Thyme freezes well. So does basil, although sometimes basil might turn black if you don't blanch it first. I've never had the problem - I just put the leaves into a plastic container. If yours turns black, don't worry about it - it will not affect the flavour at all.


----------



## Constance

It won't turn black if you use the food processor method I mentioned above. Just try it once...I promise you'll be pleased with the results.


----------



## jennyema

I do it like constance but without the food processor.  I either just freeze whole or chop with a knife.  Dont use ice cubes anymore either -- just put them in a ziplock.

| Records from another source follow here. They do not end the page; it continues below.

-- ==== Sys2Proof/Machine/Barrier.lean ====
section
/-! DEFINITION. Instar descriptors, allowance records and instar-end reports (05 R110, R123 to R128): their bytes, the
gathering of reports up the tree, and the barrier at the Lead. -/

namespace Sys2Proof.Machine

/-! ## Descriptor bytes (R123, R124) -/

/-- The 32 bytes of an entry (Table 5-9). -/
def DEntry.bytes (x : DEntry) : Bytes :=
  let b := layout 30 [(0, 4, x.tag), (4, 4, x.kvStart), (8, 2, x.feed),
    (10, 1, b2n x.turnFirst * 64 + b2n x.prefixNew * 32 + x.drafts * 4 + x.kind),
    (11, 1, b2n x.grammarOn * 128 + x.dclass * 16 + x.model),
    (12, 4, x.grammarId * 2 ^ 24 + x.sparam), (16, 2, x.grammarState), (18, 2, x.prefixId),
    (20, 2, b2n x.prefixOn * 1024 + x.tenant), (24, 4, x.samplePos)]
  b ++ leBytes 2 (crc32c b)

/-- The entry in 32 bytes. -/
def DEntry.parse (b : Bytes) : DEntry :=
  let f := u8 b 10
  { tag := u32 b 0, kvStart := u32 b 4, feed := u16 b 8, turnFirst := bit f 6, prefixNew := bit f 5,
    drafts := bitsOf f 4 2, kind := f % 4, grammarOn := bit (u8 b 11) 7, dclass := bitsOf (u8 b 11) 6 4,
    model := u8 b 11 % 16, grammarId := u8 b 15, sparam := u32 b 12 % 2 ^ 24, grammarState := u16 b 16,
    prefixId := u16 b 18, prefixOn := bit (u16 b 20) 10, tenant := u16 b 20 % 1024, samplePos := u32 b 24 }

/-- Consecutive pieces of `n` bytes, at most `k` of them. -/
def pieces (n : Nat) : Nat → Bytes → List Bytes
  | 0, _ => []
  | k + 1, b => if b.length < n ∨ n = 0 then [] else b.take n :: pieces n k (b.drop n)

/-- The entry bytes of a descriptor, one piece each. -/
def descPieces (raw : Bytes) : List Bytes := pieces 32 (u16 raw 12) (raw.drop 64)
def descEntries (raw : Bytes) : List DEntry := (descPieces raw).map DEntry.parse

/-- HDR_CRC, ENTRY_CRC and every CHECK hold (R126). -/
def descOk (raw : Bytes) : Bool :=
  raw.length == 64 + 32 * u16 raw 12 && crcOk raw 64 && u32 raw 56 == crc32c (raw.drop 64) &&
    (descPieces raw).all fun b => u16 b 30 == crc32c (b.take 30) % 65536

/-- wcet_entry of R108 [ps]. -/
def Eng.wcetEntry (e : Eng) (x : DEntry) : Nat :=
  let m := e.model x.model
  if x.kind = 2 then min m.seqPs (m.seq0Ps + m.ctxPs * x.ctxUnits) + x.drafts * m.tokPs else x.feed * m.tokPs

/-- The weight of an entry in the share clocks: the decode and prefill terms of R95 (04 R92). -/
def Eng.weightOf (e : Eng) (x : DEntry) : Nat :=
  let m := e.model x.model
  if x.kind = 2 then m.seqPs else x.feed * m.tokPs

/-! ## Allowance records (R110) -/

def Allow.bytes (a : Allow) : Bytes :=
  layout 32 [(0, 4, a.instar), (4, 4, a.eAllow), (8, 4, a.e0), (12, 4, a.eTok), (16, 4, a.eSmp), (20, 4, a.eCtx),
    (24, 2, a.widthCap), (26, 2, a.idleUs), (28, 1, a.flags), (29, 1, a.rank)]

def Allow.parse (b : Bytes) : Allow :=
  { instar := u32 b 0, eAllow := u32 b 4, e0 := u32 b 8, eTok := u32 b 12, eSmp := u32 b 16, eCtx := u32 b 20,
    widthCap := u16 b 24, idleUs := u16 b 26, flags := u8 b 28, rank := u8 b 29 }

/-! ## Flights -/

def Eng.modFlight (e : Eng) (num : Nat) (f : Flight → Flight) : Eng :=
  { e with cmp := { e.cmp with flights := updWhere (fun x => x.num == num) f e.cmp.flights } }

/-- The instar sealed at the Lead whose commit is not done. -/
def Eng.inFlight (e : Eng) : Option Flight := e.cmp.flights.find? fun f => !f.done

/-- Drops what the Lead no longer needs of instars that are over: committed, with their barrier complete. -/
def Eng.retireFlights (e : Eng) : Eng :=
  { e with cmp := { e.cmp with flights := e.cmp.flights.filter fun f => !(f.done && decide (f.endTs ≠ 0)) } }

/-! ## The barrier at the Lead (R127, 04 R92, R97) -/

/-- The key of a (instar, rank) in the tables of reports. -/
def repKey (instar rank : Nat) : Nat := instar * 64 + rank

/-- The end of an instar: the share clocks, the durations of R96 and RYV_CMP_BARRIER. -/
def Eng.barrierDone (e : Eng) (instar : Nat) : Eng :=
  let e := { e with cmp := { e.cmp with barrier := instar } }
  match e.cmp.flights.find? fun f => f.num % 2 ^ 32 == instar with
  | none => e
  | some f =>
    let dur := e.now - f.launch
    let ws := f.entries.foldl (fun m x => Tab.put m x.tenant (Tab.getD m x.tenant 0 + e.weightOf x)) ([] : Tab Nat)
    let e := e.shareClocks dur ws
    let e := { e with dln := { e.dln with durations := (dur :: e.dln.durations).take 64 } }
    let e := e.traceInstar 8 4 f.num
    (e.modFlight f.num fun x => { x with endTs := max e.now 1 }).retireFlights

/-- The Lead takes one report: sigma, the allowance record and the barrier. -/
def Eng.leadReport (e : Eng) (r : Bytes) : Eng :=
  let rank := u8 r 11
  let instar := u32 r 0
  let a := Allow.parse (slice r 32 32)
  if e.img.n ≤ rank then e
  else
    let e := { e with cmp := { e.cmp with newest := Tab.put e.cmp.newest rank a } }
    if instar = 0xFFFFFFFF then
      { e with cmp := { e.cmp with started := if e.cmp.started.contains rank then e.cmp.started else rank :: e.cmp.started } }
    else
      let k := repKey instar rank
      let e := { e with cmp := { e.cmp with byBarrier := Tab.put e.cmp.byBarrier k a
                                            reported := if e.cmp.reported.contains k then e.cmp.reported else k :: e.cmp.reported } }
      let all := (List.range e.img.n).all fun q => e.cmp.reported.contains (repKey instar q)
      if !all then e
      else
        let e := { e with cmp := { e.cmp with
          reported := e.cmp.reported.filter fun k => k / 64 ≠ instar
          byBarrier := e.cmp.byBarrier.filter fun p => decide (instar ≤ p.1 / 64 + 2) } }
        e.barrierDone instar

/-- Notes a chip's sigma; a change is reported (04 R97). -/
def Eng.takeSigma (e : Eng) (rank sigma instar : Nat) : Eng :=
  let rs := Tab.put e.cmp.sigmas rank sigma
  let s := max0 (Tab.vals rs)
  let e := { e with cmp := { e.cmp with sigmas := rs } }
  if s = e.dln.sigma ∨ instar = 0xFFFFFFFF ∧ s ≤ e.dln.sigma then e
  else
    Eng.raise { e with dln := { e.dln with sigma := s } } 0x51 1 0 [(16, 2, s)]

/-! ## Gathering reports (R127) -/

/-- The ranks of the subtree rooted at `r` (R125). -/
def subtree (n : Nat) : Nat → Nat → List Nat
  | 0, _ => []
  | d + 1, r => if n ≤ r then [] else r :: ([1, 2, 3, 4].flatMap fun i => subtree n d (4 * r + i))

/-- A report of this chip or of its subtree is in: the reports of the subtree go up together. -/
def Eng.gatherReport (e : Eng) (r : Bytes) (own : Bool) : Eng :=
  if e.isLead then (e.leadReport r).takeSigma (u8 r 11) (u16 r 8) (u32 r 0)
  else
    let k := u32 r 0
    let g := Tab.getD e.cmp.gather k {}
    let g := { g with reports := if g.reports.contains r then g.reports else g.reports ++ [r], own := g.own || own }
    let need := subtree e.img.n 4 e.img.rank
    if g.own && need.all fun q => g.reports.any fun b => u8 b 11 == q then
      let e := { e with cmp := { e.cmp with gather := Tab.del e.cmp.gather k } }
      g.reports.foldl (fun e b => e.upward 0x06 b) e
    else { e with cmp := { e.cmp with gather := Tab.put e.cmp.gather k g } }

/-- The chip's status byte, which the report takes away. -/
def Eng.reportBytes (e : Eng) (instar shardNs status sigma : Nat) (a : Allow) : Bytes :=
  layout 32 [(0, 4, instar), (4, 4, min shardNs 0xFFFFFFFF), (8, 2, sigma), (10, 1, status), (11, 1, e.img.rank)]
    ++ { a with rank := e.img.rank }.bytes

end Sys2Proof.Machine
end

I dry basil, rosemary and thyme, though.  IMO they taste better that way, and fresh is always available from the store if I really need in in the winter.


----------



## Constance

Lucky you...our small town grocery doesn't have much in the way of fresh herbs, and I love fresh basil. I do keep some pots of it in my greenhouse, but it's an annual, and usually poops out about January. 
I've never had any luck drying it...would you share you method with me?


----------



## jennyema

Constance said:
			
		

> I've never had any luck drying it...would you share you method with me?


 

Oh, Constance.  I am such a lazy freak.

I finally go out and pull up the plants right before the first real freeze.  I cut off the root ball and wash the leaves.  Then I hang it upside down in my downstairs bathroom!  When it's totally dry (maybe 2 weeks) I pull off the leaves and ziplock them

This is how I do rosemary, oregano, thyme, etc. too.

I am sure it's probably not the right way to do it, but it works for me.

A side story ....  I had just finished the process with my basil a few years back.  I had ziplocked the basil and had prepared a small baggie of it for a friend.  I had left the baggie on the kitchen counter.  In the middle of the night I heard some loud noises on my deck.  Scared, I called the police.  I let them in and we went through the kitchen to the back door.  They looked at the baggie of basil on the counter which -- to my horror -- looked exactly like pot!   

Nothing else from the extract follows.